Najpierw miał być Toruń, później Radom. Gdzie odbędzie się kontrowersyjna gala freak fightów?

  • 24.04.2025 22:38

  • Aktualizacja: 22:02 24.04.2025

Wzbudzająca kontrowersje gala freak fightów, która została odwołana w ubiegłym tygodniu w Toruniu, a na początku tego także w Radomiu, odbędzie się w warszawskim studiu. Włodarze federacji uważają, że Radom nie miał podstaw do wypowiedzenia umowy.

Najpierw miała się odbyć w Toruniu, później w Radomiu, a z najnowszych informacji wynika, że będzie miała miejsce w warszawskim studiu. Chodzi o kontrowersyjną galę freak fightów.

W Radomiu nie ma miejsca na prezentowanie postaw ksenofobicznych i szerzenie mowy nienawiści. Dlatego, po dokładnym zapoznaniu się z informacjami o charakterze zaplanowanej na 17 maja gali PRIME SHOW MMA i o postawach prezentowanych przez uczestników tego wydarzenia, zdecydowałem, że umowa z organizatorem dotycząca udostępnienia hali Radomskiego Centrum Sportu (RCS) została już wypowiedziana. MOSiR skierował stosowne pismo w tej sprawie” — poinformował we wtorek prezydent Radomia Radosław Witkowski.

Pierwotnie gala miała się odbyć w Toruniu. Po środowych publikacjach m.in. w Polskiej Agencji Prasowej w sprawie kontrowersji związanych z organizacją gali w miejskiej hali, władze Toruńskiej Infrastruktury Sportowej, która administruje halą, zdecydowały o rozwiązaniu umowy.

Gdzie odbędzie się gala?

Prezes Prime MMA Tomasz Bezrąk ogłosił w Kanale Sportowym, że gala odbędzie się w warszawskim studio.

„Radom zachował się troszeczkę nie w porządku, bo mieliśmy bardzo fajną umowę podpisaną. Będziemy patrzeć, czy prezydent Radomia nie przesadził i nie zagalopował się z odwołaniem tej gali. Miał - tak podejrzewam - bardzo duże naciski polityczne czy poświąteczne. W naszej opinii nie było podstaw do odwoływania gali. Będziemy się przyglądali decyzji pana prezydenta” — powiedział prezes federacji.

Podkreślił także, że w Toruniu rzeczywiście doszło do pewnego zaniedbania ze strony federacji, które zostało wskazane przez TIS jako powód rozwiązania umowy.

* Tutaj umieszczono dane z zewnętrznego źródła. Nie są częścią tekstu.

theorem Keeps.wakeCore {p : Nat} {work : Bool} (h : Keeps s₀ s) : Keeps s₀ (s.wakeCore p work) :=
  .ite (.ite h.frame h) (.ite (((Keeps.ite h.frame h).frame).cnt) ((Keeps.ite h.frame h).frame))

theorem Keeps.reCore {p : Nat} (h : Keeps s₀ s) : Keeps s₀ (s.reCore p) :=
  .ite h.deepCore (.ite h.wakeCore h)

theorem Keeps.showEngine {e : Nat} (h : Keeps s₀ s) : Keeps s₀ (s.showEngine e) :=
  .ite h h.wr

theorem Keeps.setFibre {f d : Nat} (h : Keeps s₀ s) : Keeps s₀ (s.setFibre f d) :=
  h.wr.showEngine

theorem Keeps.setRing {e r : Nat} {x : Ring} (h : Keeps s₀ s) : Keeps s₀ (s.setRing e r x) :=
  h.frame

theorem Keeps.ringsOff {f : Nat} (h : Keeps s₀ s) : Keeps s₀ (s.ringsOff f) :=
  (h.foldl fun _ _ h₁ => h₁.setRing).foldl fun _ _ h₂ => h₂.setLaneX

theorem Keeps.deepFibre {f : Nat} (h : Keeps s₀ s) : Keeps s₀ (s.deepFibre f) :=
  h.ringsOff.setFibre.cnt

theorem Keeps.wakeFibre {f : Nat} (h : Keeps s₀ s) : Keeps s₀ (s.wakeFibre f) :=
  .ite h h.frame.cnt

theorem Keeps.reFibre {f : Nat} (h : Keeps s₀ s) : Keeps s₀ (s.reFibre f) :=
  .ite h.deepFibre (.ite h.wakeFibre h)

theorem Keeps.reDepth (h : Keeps s₀ s) : Keeps s₀ (s.reDepth) :=
  (h.foldl fun _ _ h₁ => h₁.reFibre).foldl fun _ _ h₂ => h₂.reCore

theorem Keeps.setCu {n : Nat} {x : CairnU} (h : Keeps s₀ s) : Keeps s₀ (s.setCu n x) :=
  h.frame

theorem Keeps.setUst {n v : Nat} (h : Keeps s₀ s) : Keeps s₀ (s.setUst n v) :=
  h.wr.wr

theorem Keeps.fire {n : Nat} {late stepped : Bool} (h : Keeps s₀ s) : Keeps s₀ (s.fire n late stepped) := by
  unfold State.fire
  extract_lets u₁ per₂ cls₃ limit₄ passed₅ m₆ k₇ e₈ s₉ s₁₁ s₁₃ s₁₅ s₁₇ s₁₉
  have h₁₀ : Keeps s₀ s₉ := h.setCu
  have h₁₂ : Keeps s₀ s₁₁ := h₁₀.wr
  have h₁₄ : Keeps s₀ s₁₃ := h₁₂.wr
  have h₁₆ : Keeps s₀ s₁₅ := .ite h₁₄.wr.irq h₁₄
  have h₁₈ : Keeps s₀ s₁₇ := .ite h₁₆.setUst h₁₆
  have h₂₀ : Keeps s₀ s₁₉ := .ite h₁₈.irq h₁₈
  exact h₂₀.frame

theorem Keeps.setClock {c : Nat} (h : Keeps s₀ s) : Keeps s₀ (s.setClock c) := by
  unfold State.setClock
  extract_lets old us s₁
  have h₁ : Keeps s₀ s₁ := h.setFclk
  exact (h₁.foldl fun _ _ h₂ => h₂.fire).reDepth

theorem Keeps.stepClock {d : Int} (h : Keeps s₀ s) : Keeps s₀ (s.stepClock d) :=
  .ite h.wr h.setClock.irq

theorem Keeps.servo {off : Int} (h : Keeps s₀ s) : Keeps s₀ (s.servo off) := by
  unfold State.servo
  extract_lets -merge -underBinder +onlyGivenNames big₁ s₂
  have h₃ : Keeps s₀ s₂ := .ite h.setTimState h
  split
  · extract_lets -merge -underBinder +onlyGivenNames g₄ _ s₅ s₇
    have h₆ : Keeps s₀ s₅ := h₃.frame
    have h₈ : Keeps s₀ s₇ := .ite h₆.setTimState h₆
    exact .ite (.ite (.ite h₈.stepClock.servoSlew h₈.stepClock) h₈.servoSlew) h₈
  · exact .ite h₃.servoSlew h₃

theorem Keeps.syncRx {f : Nat} {t1 corr : Int} (h : Keeps s₀ s) : Keeps s₀ (s.syncRx f t1 corr) :=
  .ite h (.ite h.psOf.wrI.wrI.frame ((Keeps.ite h.psOf.wrI.wrI.frame.setTimState h.psOf.wrI.wrI.frame).servo))

theorem Keeps.followUpRx {f : Nat} (h : Keeps s₀ s) : Keeps s₀ (s.followUpRx f) :=
  .ite h h.cnt

theorem Keeps.sendLmf {f : Nat} {m : Lmf} (h : Keeps s₀ s) : Keeps s₀ (s.sendLmf f m) :=
  .ite h.cnt h.setFib

theorem Keeps.pdelayReqRx {f seq src : Nat} (h : Keeps s₀ s) : Keeps s₀ (s.pdelayReqRx f seq src) :=
  .ite h h.sendLmf

theorem Keeps.pdelayRespRx {f seq : Nat} {corr : Int} (h : Keeps s₀ s) : Keeps s₀ (s.pdelayRespRx f seq corr) := by
  unfold State.pdelayRespRx
  split
  · exact h
  · extract_lets -merge -underBinder +onlyGivenNames x₁
    split
    · exact h
    · exact .ite h.setPtp.cnt (.ite h.setPtp.setPtp.psOf.wrI.wrI h.setPtp.setPtp.psOf.wrI)

theorem Keeps.announceRx {f gm clockClass : Nat} (h : Keeps s₀ s) : Keeps s₀ (s.announceRx f gm clockClass) :=
  .ite h h.frame

theorem Keeps.syncTx {f : Nat} (h : Keeps s₀ s) : Keeps s₀ (s.syncTx f) :=
  .ite h h.setPtp.sendLmf

theorem Keeps.pdelayTx {f : Nat} (h : Keeps s₀ s) : Keeps s₀ (s.pdelayTx f) :=
  .ite h h.setPtp.sendLmf

theorem Keeps.announceTx {f : Nat} (h : Keeps s₀ s) : Keeps s₀ (s.announceTx f) :=
  .ite h h.setPtp.sendLmf

theorem Keeps.pdelayLost {f : Nat} (h : Keeps s₀ s) : Keeps s₀ (s.pdelayLost f) := by
  unfold State.pdelayLost
  split
  · exact h
  · exact .ite h.setPtp.cnt h

theorem Keeps.syncLost (h : Keeps s₀ s) : Keeps s₀ (s.syncLost) :=
  .ite h.setTimState h

theorem Keeps.writeServed {pg off : Nat} {f : State → State} (h : Keeps s₀ s) (hf : ∀ t, Keeps s₀ t → Keeps s₀ (f t)) : Keeps s₀ (s.writeServed pg off f) :=
  .ite ((hf _ h).event) (hf _ h.event)

theorem Keeps.access {pg off : Nat} {f : State → State} (h : Keeps s₀ s) (hf : ∀ t, Keeps s₀ t → Keeps s₀ (f t)) : Keeps s₀ (s.access pg off f) := by
  unfold State.access
  split
  · exact h.refuseAccess
  · exact h.writeServed (fun _ h₁ => hf _ h₁)

theorem Keeps.clkSet (h : Keeps s₀ s) : Keeps s₀ (s.clkSet) :=
  .ite h.setClock h.frame.setClock

theorem Keeps.put {d : RegD} {w : Wr} {n i j : Nat} (h : Keeps s₀ s) : Keeps s₀ (s.put d w n i j) :=
  h.wr

theorem Keeps.coverMod {code idx o v : Nat} (h : Keeps s₀ s) : Keeps s₀ (s.coverMod code idx o v) :=
  .ite h h.frame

„Decyzją zarządu umowa na to wydarzenie została rozwiązana w związku z tym, że organizator nie wypełnił wszystkich warunków umowy” — powiedział PAP w ubiegłym tygodniu członek zarządu TIS Dariusz Mądrzejewski.

Kto zawalczy na kontrowersyjnej gali?

Wydarzenie ma się odbyć w maju, a na ogłoszonej kilka dni temu liście uczestników są osoby, których działalność w przestrzeni publicznej - jak wskazywali mieszkańcy Torunia - nacechowana jest wulgarnością, mową nienawiści, nawoływaniem do przemocy czy dyskryminacji m.in. w związku z wyznawaną religią.

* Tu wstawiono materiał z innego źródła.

-- ==== Sys2Proof/Machine/Trips.lean ====
section
/-! DEFINITION. The trip recorder (sections 2.6, 5 and 6.4): classification, the seven steps of a matched EVENT telegram (R83), the queue,
bursts, the postscaler, and the CHATTER-END record of a quiet deadline. -/

namespace Sys2Proof.Machine

/-! ### Queueing (R91 to R99) -/

/-- Whether a record takes part in bursts (R96). -/
def RecordClass.bearsBurst : RecordClass → Bool
  | .trip | .alarm | .chatterStart => true
  | .test | .chatterEnd => false

/-- A burst closes at its deadline or for the first burst-bearing record after a loss, and BURST-END is latched (R97, R98). -/
def closeBurst (s : State) : State :=
  latch .burstEnd { s with tr := { s.tr with burstOpen := false, burstDeadline := none } }

/-- The number that follows a burst number, wrapping from 65,535 to 1 (R96). -/
def nextBurst (burst : Nat) : Nat := if burst = 65535 then 1 else burst + 1

/-- The burst deadline set at an event: the span reading plus the burst window (R96). -/
def burstDeadlineFrom (s : State) : Nat := s.span + s.tr.settings.burstWindow * Config.millisecond

/-- Step 6 for a burst-bearing record (R96, R98): after a loss an open burst is closed first; a new burst is opened when none is then
open. The deadline moves on in every case. -/
def assignBurst (s : State) : State × Bool :=
  let s := if s.tr.afterLoss ∧ s.tr.burstOpen then closeBurst s else s
  let opens := !s.tr.burstOpen
  ({ s with tr := { s.tr with
      burst := if opens then nextBurst s.tr.burst else s.tr.burst
      burstOpen := true
      burstDeadline := some (burstDeadlineFrom s)
      afterLoss := false } }, opens)

/-- Step 7 for a queued record that is not TEST (R99). -/
def countPostscaler (s : State) : State :=
  if s.tr.settings.postscaler ≤ s.tr.postscaler + 1 then latch .trips { s with tr := { s.tr with postscaler := 0 } }
  else { s with tr := { s.tr with postscaler := s.tr.postscaler + 1 } }

/-- A record is lost (R93, R94): both lost counts rise, saturating. -/
def loseRecord (s : State) : State :=
  { s with tr := { s.tr with lost := saturating Config.lostCeiling s.tr.lost 1,
                             lostSinceHandover := saturating Config.lostCeiling s.tr.lostSinceHandover 1 } }

/-- Steps 6 and 7 and the joining of the queue for a record that has room (R91, R96, R98, R99). -/
def joinQueue (record : TripRecord) (s : State) : State :=
  let loss := s.tr.afterLoss
  let sequence := s.tr.sequence
  let (s, burst, first) :=
    if record.cls.bearsBurst then
      let (s, opens) := assignBurst s
      (s, some s.tr.burst, opens)
    else (s, none, false)
  let record := { record with sequence := sequence, followsLoss := loss, burst := burst, firstOut := first }
  let s := { s with tr := { s.tr with queue := s.tr.queue ++ [record], sequence := sequence + 1 } }
  if record.cls = .test then s else countPostscaler s

/-- Step 5 (R91, R93, R94): the record is queued, or lost to a full queue, which stops capture, or lost to a stopped capture. -/
def enqueue (record : TripRecord) (s : State) : State :=
  match s.tr.capture with
  | .stopped => loseRecord s
  | .running =>
    if s.tr.queue.length < Config.tripPlaces then joinQueue record s
    else
      let s := loseRecord s
      present .queueOverflow { s with tr := { s.tr with capture := .stopped } }

/-- What follows when the queue has become empty (R95, R99): the postscaler count is 0, and a stopped capture resumes. -/
def queueEmptied (s : State) : State :=
  let s := { s with tr := { s.tr with postscaler := 0 } }
  match s.tr.capture with
  | .running => s
  | .stopped => present .queueOverflow { s with tr := { s.tr with capture := .running, afterLoss := true } }

/-! ### Classification (R32) -/

/-- Whether a point entry covers a point of a source. -/
def PointEntry.covers (e : PointEntry) (source : Byte) (point : Nat) : Bool :=
  e.source == source && decide (e.low ≤ point) && decide (point ≤ e.high)

/-- The lookup in PT (R32): the matching entry of the lowest index, with its index. -/
def findPoint (pt : Vector (Option PointEntry) 64) (source : Byte) (point : Nat) : Option (PointEntry × Nat) :=
  pt.toList.zipIdx.findSome? (fun (e, i) => (e.filter (fun e => e.covers source point)).map (fun e => (e, i)))

/-! ### Step 1: dating (R85 to R88) -/

/-- What step 1 decides: the record's date, origin and quality, whether BAD-PAYLOAD is set, and the fill for an UNDATED telegram. -/
structure Dating where
  date : Option Nat
  origin : DateOrigin
  quality : TimeState
  badSlot : Bool
  deriving DecidableEq, Repr

/-- The part's own date (R86, R87): the station stamp less the source's latency, not below 0, truncated to microseconds; absent in
UNSET. -/
def ownDate (latency : Nat) (stamp : Stamp) : Dating :=
  { date := if stamp.timeState = .unset then none else some (toMicros (stamp.station - latency)),
    origin := .stamped, quality := stamp.timeState, badSlot := false }

/-- The date of a well-formed date slot (R85): microseconds up to 999,999, quality LOCKED, HOLDOVER or FREE. -/
def slotDate (slot : List Byte) : Option (Nat × TimeState) :=
  let micros := num slot 4 3
  if micros ≤ 999999 then (TimeState.ofSlotCode (num slot 7 1)).map (fun q => (num slot 0 4 * 1000000 + micros, q)) else none

/-- Step 1 (R85 to R87). -/
def decideDate (telegram : Telegram) (latency : Nat) (stamp : Stamp) : Dating :=
  match telegram.slot with
  | .dated =>
    match slotDate telegram.dateSlot with
    | some (date, quality) => { date := some date, origin := .upstream, quality := quality, badSlot := false }
    | none => { ownDate latency stamp with badSlot := true }
  | _ => ownDate latency stamp

/-- TR's release of the newest forward-buffer entry, if the telegram has one (R9): it becomes READY with its telegram unchanged. -/
def releaseHeld (joined : Bool) (s : State) : State :=
  if joined then { s with lp := { s.lp with forward := mapNewest (fun e => { e with held := false }) s.lp.forward } } else s

/-- TR's fill of the newest forward-buffer entry, if the telegram has one (R9). -/
def fillHeld (joined : Bool) (micros : Nat) (quality : TimeState) (s : State) : State :=
  if joined then
    { s with lp := { s.lp with
        forward := mapNewest (fun e => { bytes := fillTelegram micros quality e.bytes, held := false }) s.lp.forward } }
  else s

/-- The answer to an UNDATED telegram (R86, R87): a fill when step 1 gave a date, a release otherwise. A telegram of another slot state
has no HELD entry and gets no answer. -/
def answerHeld (telegram : Telegram) (joined : Bool) (dating : Dating) (s : State) : State :=
  match telegram.slot, dating.date with
  | .undated, some micros => fillHeld joined micros dating.quality s
  | .undated, none => releaseHeld joined s
  | _, _ => s

/-! ### Steps 2 and 3: gate and chatter (R107, R111 to R114) -/

/-- The class a point entry gives a record before steps 2 and 3 (R84). An IGNORE entry forms no record. -/
def PointClass.record : PointClass → RecordClass
  | .trip => .trip
  | .alarm | .ignore => .alarm

/-- Whether the unit of an entry is gated (R107). -/
def gated (unit : Option (Fin 8)) (gates : Vector GateMode 8) : Bool :=
  match unit with
  | none => false
  | some u => gates[u] ≠ .opened

/-- Step 2 (R107). -/
def gateStep (record : TripRecord) (gates : Vector GateMode 8) : TripRecord :=
  if gated record.unit gates then { record with cls := .test } else record

/-- What step 3 does (R111 to R114): the record, suppressed or with its class, and the entry's chatter state. -/
def chatterStep (window : Nat) (now : Nat) (entry : PointEntry) (record : TripRecord) : Option TripRecord × Chatter :=
  let c := entry.chatter
  if record.cls = .test ∨ entry.limit < 2 then (some record, c)
  else if c.chattering then (none, { c with quietDeadline := some (now + window), settled := some record.value })
  else
    let elapsed := c.windowStart.all (fun start => start + window ≤ now)
    let (count, start) := if c.count = 0 ∨ elapsed then (1, some now) else (c.count + 1, c.windowStart)
    if count < entry.limit then (some record, { c with count := count, windowStart := start })
    else
      (some { record with cls := .chatterStart },
       { count := count, windowStart := start, chattering := true, quietDeadline := some (now + window), point := some record.point,
         settled := some record.value })

/-- Whether a record is a TRIP occurrence, given the class of its entry (R90). -/
def tripOccurrence (record : TripRecord) (entry : PointClass) : Bool :=
  record.cls == .trip || (record.cls == .chatterStart && entry == .trip)

/-! ### The taking of an EVENT telegram (R83) -/

/-- The fields a record takes from the telegram, its stamp and the blocks as they stand (R84), with its date (section 5.2). -/
def formRecord (source : Byte) (point : Nat) (value : Byte) (entry : PointEntry) (dating : Dating) (stamp : Stamp) (s : State) :
    TripRecord :=
  { sequence := 0, burst := none, firstOut := false, followsLoss := false, cls := entry.cls.record, source := source, point := point,
    value := value, unit := entry.unit, mode := entry.unit.map (fun u => s.ut.units[u].mode), crew := s.sc.crew,
    arrival := toMicros stamp.station, date := dating.date, origin := dating.origin, quality := dating.quality, epoch := stamp.epoch }

/-- The chatter window in ns (R112). -/
def Recorder.chatterWindow (tr : Recorder) : Nat := tr.settings.chatterWindow * Config.second

/-- Writes the chatter state of a point entry. -/
def setChatter (index : Nat) (entry : PointEntry) (chatter : Chatter) (s : State) : State :=
  { s with pt := putRow s.pt index (some { entry with chatter := chatter }) }

/-- Steps 4 and 5 to 7 for a record that step 3 did not suppress (R90, R91). -/
def recordStep (record : TripRecord) (entry : PointClass) (s : State) : State :=
  enqueue record (if tripOccurrence record entry then breakLink .trip s else s)

/-- The seven steps for a telegram matched by a TRIP or ALARM entry (R83). -/
def takeMatched (telegram : Telegram) (latency : Nat) (stamp : Stamp) (joined : Bool) (point : Nat) (value : Byte) (entry : PointEntry)
    (index : Nat) (s : State) : State :=
  let dating := decideDate telegram latency stamp
  let s := if dating.badSlot then setError .badPayload s else s
  let s := answerHeld telegram joined dating s
  let record := gateStep (formRecord telegram.source point value entry dating stamp s) s.tr.gates
  let (kept, chatter) := chatterStep s.tr.chatterWindow s.span entry record
  let s := setChatter index entry chatter s
  match kept with
  | none => s
  | some record => recordStep record entry.cls s

/-- TR takes an EVENT telegram (R32, R83). `joined` says that the telegram has the newest entry of the forward buffer. -/
def takeEvent (telegram : Telegram) (latency : Nat) (stamp : Stamp) (joined : Bool) (s : State) : State :=
  let held := joined && telegram.slot == .undated
  let point := num telegram.payload 0 2
  if telegram.payload.length < 3 ∨ 4095 < point then releaseHeld held (setError .badPayload s)
  else
    match findPoint s.pt telegram.source point with
    | none => releaseHeld held s
    | some ({ cls := .ignore, .. }, _) => releaseHeld held s
    | some (entry, index) => takeMatched telegram latency stamp held point (byteAt telegram.payload 2) entry index s

/-! ### The end of chattering (R115, R92) -/

/-- The CHATTER-END record formed at a quiet deadline (R89, R115). -/
def chatterEndRecord (entry : PointEntry) (s : State) : TripRecord :=
  let reading := s.tb.reading
  { sequence := 0, burst := none, firstOut := false, followsLoss := false, cls := .chatterEnd, source := entry.source,
    point := entry.chatter.point.getD 0, value := entry.chatter.settled.getD 0, unit := entry.unit,
    mode := entry.unit.map (fun u => s.ut.units[u].mode), crew := s.sc.crew, arrival := toMicros reading.station, date := none,
    origin := .stamped, quality := reading.timeState, epoch := reading.epoch }

/-- The order in which waiting records are queued (R92): those whose reception has completed first, then by the span reading at which the
deadline was reached, then by entry index. Deadlines less than a grain apart are reached at one reading (R37), so at the same instant. -/
def Waiting.before (a b : Waiting) : Bool :=
  if a.ready ≠ b.ready then a.ready else if a.reached ≠ b.reached then a.reached < b.reached else a.entry ≤ b.entry

/-- A CHATTER-END record waits for the reception in progress (R92). -/
def addWaiting (w : Waiting) (s : State) : State :=
  { s with tr := { s.tr with waiting := insertBy Waiting.before w s.tr.waiting } }

/-- The oldest waiting record is queued, if the reception it waited for has completed (R92). -/
def queueWaiting (s : State) : State :=
  match s.tr.waiting with
  | [] => s
  | w :: rest => if w.ready then enqueue w.record { s with tr := { s.tr with waiting := rest } } else s

/-- Every record whose reception has completed is queued, before anything later may join the queue (R92, log entry 10). -/
def flushWaiting (s : State) : State := (List.range s.tr.waiting.length).foldl (fun s _ => queueWaiting s) s

/-- The reception that waiting records waited for has completed (R92). -/
def readyWaiting (s : State) : State :=
  { s with tr := { s.tr with waiting := s.tr.waiting.map (fun w => { w with ready := true }) } }

/-- The quiet deadline of a chattering entry (R115): the record is formed, the entry's state is cleared, and the record is queued, or
waits for a telegram in reception (R92). -/
def endChatter (index : Nat) (entry : PointEntry) (s : State) : State :=
  let record := chatterEndRecord entry s
  let s := setChatter index entry Chatter.clear s
  if s.lp.reception.isSome then addWaiting { record := record, reached := s.span, entry := index, ready := false } s
  else enqueue record (flushWaiting s)

end Sys2Proof.Machine
end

Wśród osób, które miały bić się na tej gali znalazły się osoby, które wiele lat spędziły w więzieniu, a także tzw. patostreamerzy.

„W przypadku wydarzenia związanego z organizacją zawodów MMA w maju br. i wątpliwościami związanymi z treściami publikowanymi w przestrzeni publicznej przez część uczestników zaproszonych do udziału przez zewnętrznego organizatora, pragnę wyjaśnić, że nie ma i nie będzie w Toruniu miejsca na mowę nienawiści, dyskryminację ani przemoc (w tym nawoływanie do niej) motywowaną jakimikolwiek uprzedzeniami” — odpowiadał PAP rzecznik toruńskiego magistratu Marcin Centkowski, jeszcze przed odwołaniem gali w grodzie Kopernika.

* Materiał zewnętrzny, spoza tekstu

-- ==== Sys2Proof/Safety.lean ====
section
/-! DEFINITION. What holds of the part between events: one predicate per block, in the terms the claims use. Each is a property the manual
states of the block or that its ranges give; none is assumed by the machine. Last, the terms in which claims speak of requests. -/

namespace Sys2Proof.Machine

/-! ### Supply, lines and loop port -/

/-- The bypass drive is active without supply and while the reset line is held (R18). -/
abbrev State.LinesSound (s : State) : Prop :=
  (s.pins.powered = false → s.pins.bypass = true) ∧ (s.pins.resetLine = true → s.pins.bypass = true)

/-- LP's bounds: 3 forwarded telegrams, 4 replies, each with a telegram still to grant, no entry left HELD between events (R9, R83), the
telegram being forwarded keeps its place (R7), the own address is never the broadcast address (R4). -/
abbrev LoopPort.Sound (lp : LoopPort) : Prop :=
  lp.forward.length ≤ 3 ∧ lp.replies.length ≤ 4 ∧ lp.ownAddress ≠ 255 ∧ (lp.loopOut = .forwarding → lp.forward ≠ [])
    ∧ (∀ e ∈ lp.forward, e.held = false) ∧ (∀ r ∈ lp.replies, r.sent < replyParts r.data.length)

/-- Something waits for loop-out that the arbiter would grant (R11). -/
abbrev State.SomethingWaits (s : State) : Prop := s.lp.oldestReady = true ∨ s.lp.replies ≠ [] ∨ s.nu.pending = true

/-- Loop-out is never FREE while something waits, once start-up is complete (R11). -/
abbrev State.ArbiterSettled (s : State) : Prop := s.pins.bypass = false → s.lp.loopOut = .idle → ¬ s.SomethingWaits

/-- While a supplied part is held in reset, UT stands at its power-on values (R135, R154). -/
abbrev State.HeldClear (s : State) : Prop := s.pins.powered = true → s.pins.bypass = true → s.ut = UnitTally.powerOn

/-! ### Source table, time base and discipline -/

/-- R24: no two valid entries of ST share an address, a unit or a rank; and a rank is 1 to 4. -/
abbrev SourcesSound (st : Vector (Option SourceEntry) 32) : Prop :=
  (∀ i j : Fin 32, i ≠ j → ∀ a ∈ st[i], ∀ b ∈ st[j], a.conflicts b = false)
    ∧ ∀ i : Fin 32, ∀ a ∈ st[i], ∀ obs ∈ a.role.observations,
        (obs.current = obs.deadline.isSome) ∧ (obs.current = true → obs.lastMark.isSome ∧ obs.lastOffset.isSome)

/-- The ranges of TB (head of chapter 3, R36, R39, R40, R42, R44) and of its pending step, which always carries a state other than
UNSET. -/
abbrev TimeBase.Sound (tb : TimeBase) : Prop :=
  tb.station ≤ Config.topOfTime ∧ tb.span < Config.spanModulus ∧ tb.grain < 10000 ∧ tb.residue < 1000
    ∧ (-50000 ≤ tb.trim ∧ tb.trim ≤ 50000) ∧ (10 ≤ tb.slewLimit ∧ tb.slewLimit ≤ 500) ∧ (-50 ≤ tb.carry ∧ tb.carry ≤ 50)
    ∧ (-500 ≤ tb.slew ∧ tb.slew ≤ 500) ∧ (tb.advance : Int) = 1000000 + tb.carry + tb.slew
    ∧ (∀ step ∈ tb.pendingStep, step.carried ≠ none ∧ step.carried ≠ some .unset)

Anna Kulczyńska, utytułowana zawodniczka i trenerka karate z Torunia, powiedziała PAP, że dla niej te gale są tak wulgarne, że w ogóle nie powinny być łączone ze sportem.

„Jeżeli ma to być patosport, to niech to będzie w patomiejscach, a nie w pięknych obiektach sportowych, które mogą być w ramach takich eventów - ja bym się o to bała - dewastowane” — podkreśliła.

Wychowująca młodzież trenerka powiedziała, że nie może promować antywartości, za którymi - w jej ocenie „niestety” - idą olbrzymie pieniądze.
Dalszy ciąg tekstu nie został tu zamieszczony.